- _Try it_: If a line of the data below contains the string "release", copy it into your answer.

════════════════════

/-! ### Beacon codes (R53 to R58) -/

/-- BEACON clamps C and then D, stores the code if every other code lies more than twice the tolerance away, and
otherwise is refused CODE_CLASH naming the lowest such slot. BEACON-CLEAR leaves the slot without a code, and from
then on no measurement is classified to it (R55, R56, R57). -/
def Obligations.BeaconRequestsSetAndClearACode : Prop :=
  (∀ (s : State) (tag cHi cLo dHi dLo : Byte) (k : SlotNo) (c d : Nat), s.out.replies.length < 4 →
    c = min (max (cHi.toNat * 256 + cLo.toNat) 16) 255 →
    d = min (max (dHi.toNat * 256 + dLo.toNat) 1) (c - 1) →
    ((∀ j a, j ≠ k → s.code j = some a → 2 * s.tolerance < distance ⟨c, d⟩ a) →
      exec (.beacon tag [byte (k.val + 1), cHi, cLo, dHi, dLo]) s =
        .next (emit [okReply tag 0x30 [byte c, byte d]] (s.handTaken.setCode k (some ⟨c, d⟩)))) ∧
    ∀ j a, j ≠ k → s.code j = some a → distance ⟨c, d⟩ a ≤ 2 * s.tolerance →
      (∀ i b, i < j → i ≠ k → s.code i = some b → 2 * s.tolerance < distance ⟨c, d⟩ b) →
      exec (.beacon tag [byte (k.val + 1), cHi, cLo, dHi, dLo]) s =
        .next (emit [refusal tag 0x30 .codeClash [byte (j.val + 1)]] s.handTaken)) ∧
  (∀ (s : State) (tag : Byte) (k : SlotNo), s.out.replies.length < 4 →
    exec (.beaconClear tag [byte (k.val + 1)]) s =
      .next (emit [okReply tag 0x31 []] (s.handTaken.setCode k none)) ∧
    ∀ m, classify (s.setCode k none) m ≠ some k)

/-- TOLERANCE clamps, is refused CODE_CLASH naming the first pair within twice the clamped value, and otherwise
takes the value, by which it classifies from then on; a lowered or unchanged tolerance, or any with fewer than two
codes, always passes (R58). -/
def Obligations.ToleranceChecksEveryPair : Prop :=
  ∀ (s : State) (tag b : Byte) (v : Nat), s.out.replies.length < 4 → v = min (max b.toNat 1) 63 →
    (∀ j k c d, j < k → s.code j = some c → s.code k = some d → distance c d ≤ 2 * v →
      (∀ i l p q, i < l → (i < j ∨ (i = j ∧ l < k)) → s.code i = some p → s.code l = some q →
        2 * v < distance p q) →
      exec (.tolerance tag [b]) s =
        .next (emit [refusal tag 0x32 .codeClash [byte (j.val + 1), byte (k.val + 1)]] s.handTaken)) ∧
    (((∀ j k c d, j < k → s.code j = some c → s.code k = some d → 2 * v < distance c d) ∨
      (BeaconInv s ∧ v ≤ s.tolerance) ∨
      (∃ j, ∀ k, k ≠ j → s.code k = none)) →
      exec (.tolerance tag [b]) s =
        .next (emit [okReply tag 0x32 [byte v]] { s.handTaken with tolerance := v })) ∧
    ∀ (m : Code), (∀ k, classify { s with tolerance := v } m = some k →
        ∃ c, s.code k = some c ∧ distance m c ≤ v) ∧
      (classify { s with tolerance := v } m = none → ∀ k c, s.code k = some c → v < distance m c)

/-! ### Crossover configuration (R92, R100, R104 to R107) -/

/-- CROSSOVER-SET clamps the five values and stages or applies them by the crossover's state; an applied one takes
the crossover out of service, brings it into service or leaves its state, and the guard is judged again from the
settled time (R92, R104 to R107). The reply says what was stored and 0 applied or 1 staged. Two things are the
model's own: the guard is judged by TIME less the settled time, modulo the wrap (DEDUCED, log entry 10), and bit 6 of
a configuration's first byte is free (log entry 6). -/
def Obligations.CrossoverSetStagesOrApplies : Prop :=
  ∀ (s : State) (tag enable pulse dead confirm clearHi clearLo : Byte) (x : CrossNo) (g : CrossConfig)
    (c : Crossover), s.out.replies.length < 4 → c = s.cross x →
    g = { enabled := enable != 0, pulse := min (max pulse.toNat 5) 60, dead := min dead.toNat 250
          confirm := min (max confirm.toNat 10) 250
          clear := min (max (clearHi.toNat * 256 + clearLo.toNat) 100) 5000 } →
    ∃ (bytes : List Byte) (staged : Bool) (c' : Crossover) (queue : List SectionCommand),
      exec (.crossoverSet tag [byte x.val, enable, pulse, dead, confirm, clearHi, clearLo]) s =
        .next (emit [okReply tag 0x40 (bytes ++ [if staged then 1 else 0])]
          ({ s.handTaken.draw with commands := queue }.setCross x c')) ∧
      ConfigBytes bytes g ∧
      (staged = true ↔ c.state ∈ [.passing, .throwing, .diverted, .holding, .returning]) ∧
      (staged = true → c' = { c with staged := some g } ∧ queue = s.commands) ∧
      (staged = false → c'.config = g ∧ c'.staged = none ∧
        c'.guardRunning = decide ((s.time - c.settled).toNat < g.dead) ∧
        { c' with config := c.config, staged := c.staged, guardRunning := c.guardRunning
                  state := c.state, status := c.status } = c) ∧
      (staged = false → g.enabled = true → c.state ≠ .disabled →
        c'.state = c.state ∧ c'.status = c.status ∧ queue = s.commands) ∧
      (c.state = .disabled → g.enabled = true → s.track = .cutoff →
        c'.state = .dark ∧ c'.status = c.status ∧ queue = s.commands) ∧
      (c.state = .disabled → g.enabled = true → s.track ≠ .cutoff → c'.state = .returning ∧
        (s.commands.length < 8 → c'.status = .queued .returning ∧
          queue = s.commands ++ [(⟨x, .returning, g.pulse⟩ : SectionCommand)]) ∧
        (8 ≤ s.commands.length → c'.status = .owed g.pulse ∧ queue = s.commands)) ∧
      (staged = false → g.enabled = false → c'.status = c.status ∧ queue = s.commands ∧
        c'.state = if c.state = .fault ∧ c.zone ≠ [] then .fault else .disabled)

/-- CROSSOVER-CLEAR returns the diverter of a FAULT crossover whose zone is empty. A guard whose dead time has passed
elapses; in HOLDING the RETURN is decided, and in every other state nothing else changes. The RETURN is QUEUED with
room in the command queue and OWED without (R92, R95, R96, R100). That the dead time has passed is judged by TIME less
the settled time, modulo the wrap: the model's reading (DEDUCED, log entry 10). -/
def Obligations.ReturnsAreDecided : Prop :=
  (∀ (s : State) (tag : Byte) (x : CrossNo) (c : Crossover), s.out.replies.length < 4 → c = s.cross x →
    c.state = .fault → c.zone = [] →
    (s.commands.length < 8 →
      exec (.crossoverClear tag [byte x.val]) s = .next (emit [okReply tag 0x41 []]
        ({ s.handTaken with commands := s.commands ++ [(⟨x, .returning, c.config.pulse⟩ : SectionCommand)] }.setCross x
          { c with state := .returning, status := .queued .returning }))) ∧
    (8 ≤ s.commands.length →
      exec (.crossoverClear tag [byte x.val]) s = .next (emit [okReply tag 0x41 []]
        (s.handTaken.setCross x { c with state := .returning, status := .owed c.config.pulse })))) ∧
  (∀ (s : State) (x : CrossNo) (c : Crossover), c = s.cross x → c.guardRunning = true →
    c.config.dead ≤ (s.time - c.settled).toNat →
    (c.state ≠ .holding →
      exec (.guardElapse x) s = .next (s.setCross x { c with guardRunning := false })) ∧
    (c.state = .holding → s.commands.length < 8 →
      exec (.guardElapse x) s = .next
        ({ s with commands := s.commands ++
            [(⟨x, .returning, c.config.pulse⟩ : SectionCommand)] }.setCross x
          { c with guardRunning := false, state := .returning, status := .queued .returning })) ∧
    (c.state = .holding → 8 ≤ s.commands.length →
      exec (.guardElapse x) s = .next (s.setCross x
        { c with guardRunning := false, state := .returning, status := .owed c.config.pulse })))

/-! ### The track (R136 to R139) -/

/-- TRACK out of CUTOFF: 0 is RUN and every other value HALT, the cap is clamped, both are stored and replied, and no
notice is queued (R136, R159). LINK-SET clamps and stores the three link parameters and moves no deadline already
running (R2, R37, R155). -/
def Obligations.TrackAndLinkSetStoreTheirValues : Prop :=
  (∀ (s : State) (tag state cap : Byte), s.out.replies.length < 4 → s.track ≠ .cutoff →
    exec (.track tag [state, cap]) s = .next (emit
      [okReply tag 0x50 [if state = 0 then 1 else 0, byte (min cap.toNat 63)]]
      { s.handTaken with track := if state = 0 then .run else .halt, cap := min cap.toNat 63 })) ∧
  (∀ (s : State) (tag sHi sLo rHi rLo w : Byte), s.out.replies.length < 4 →
    ∃ silence release window : Nat,
      exec (.linkSet tag [sHi, sLo, rHi, rLo, w]) s = .next (emit
        [okReply tag 0x60 (bytes16 silence ++ [byte release, byte window])]
        { s.handTaken with silenceLimit := silence, releaseLimit := release, windowLength := window }) ∧
      silence = min (max (sHi.toNat * 256 + sLo.toNat) 50) 2000 ∧
      release = min (rHi.toNat * 256 + rLo.toNat) 255 ∧ window = min (max w.toNat 1) 60)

════════════════════

- _Result for this task_:
    ∃ silence release window : Nat,
        [okReply tag 0x60 (bytes16 silence ++ [byte release, byte window])]
        { s.handTaken with silenceLimit := silence, releaseLimit := release, windowLength := window }) ∧
      release = min (rHi.toNat * 256 + rLo.toNat) 255 ∧ window = min (max w.toNat 1) 60)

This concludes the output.